Model Based Monitoring and Diagnosis for Mobile Robots

Reid Simmons, Joaquin Fernandez1, Keith Golden2, Leo Joskowicz3, Martha Pollack4


One of the greatest challenges in designing autonomous mobile robot systems is dealing with contingencies, unexpected situations that the robot must react to. In particular, it is very difficult for a developer to anticipate all possible contingencies in advance, much less decide how to detect them and handle them. This is exacerbated by uncertainty in the robot's perception of the world. We are investigating various techniques for modeling and monitoring contingencies. The ultimate goal is to have the robot choose for itself what to monitor and how to react, based on explicit models of the robot's sensors, behaviors, goals and environment.


To be truly autonomous, robot systems need to detect contingencies on their own. If a contingency goes undetected, the robot may become damaged, or harm others, or, at best, cycle indefinitely trying to achieve its goals. Model-based monitoring will enable autonomous robots to handle a wider variety of contingencies, with greater confidence that unanticipated contingencies can be detected.

State of the Art:

Most current autonomous systems have hand-coded strategies for monitoring plan execution. They often do not fail gracefully when confronted by situations not explicitly anticipated by the designers.
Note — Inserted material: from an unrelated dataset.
-- ==== Sys2Proof/Laws/Exec.lean ====
section
/-! SUPPORT. What `exec` runs for each instruction and event: one equation per constructor. -/

namespace Sys2Proof.Machine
Designers generally do not know how extensively the existing monitors cover the space of contingencies, whether monitoring resources are being used efficiently, or whether there is ambiguity in what the monitors report.


Model-based reasoning uses explicit models of the system and its dynamics, along with an inference engine, to deduce how the system behaves in various situations. For instance, given a model of the robot's actuators and sensors, one could deduce what the robot will perceive when it moves forward in a given environment. The underlying presumption is that it is easier (and less error prone) to provide models and a general-purpose reasoning mechanism than it is to explicitly enumerate all possible cases.

We are pursuing several different technical approaches to the problem of monitoring and diagnosis for mobile robots. In work with Joaquin Fernandez, we are using a hierarchy of coarse-to-fine monitors [1]. The coarse monitors provide good coverage, but poor resolution (e.g., if a timeout monitor triggers, you know something went wrong, but have no idea what), while the more detailed monitors provide better diagnostic capabilities. By modeling the problem as a POMDP, we can cleanly integrate the reports of various monitors to help diagnose the root cause of the problem. The Markov model is also used to choose recovery actions that have high utility. This work has been demonstrated on the Xavier robot.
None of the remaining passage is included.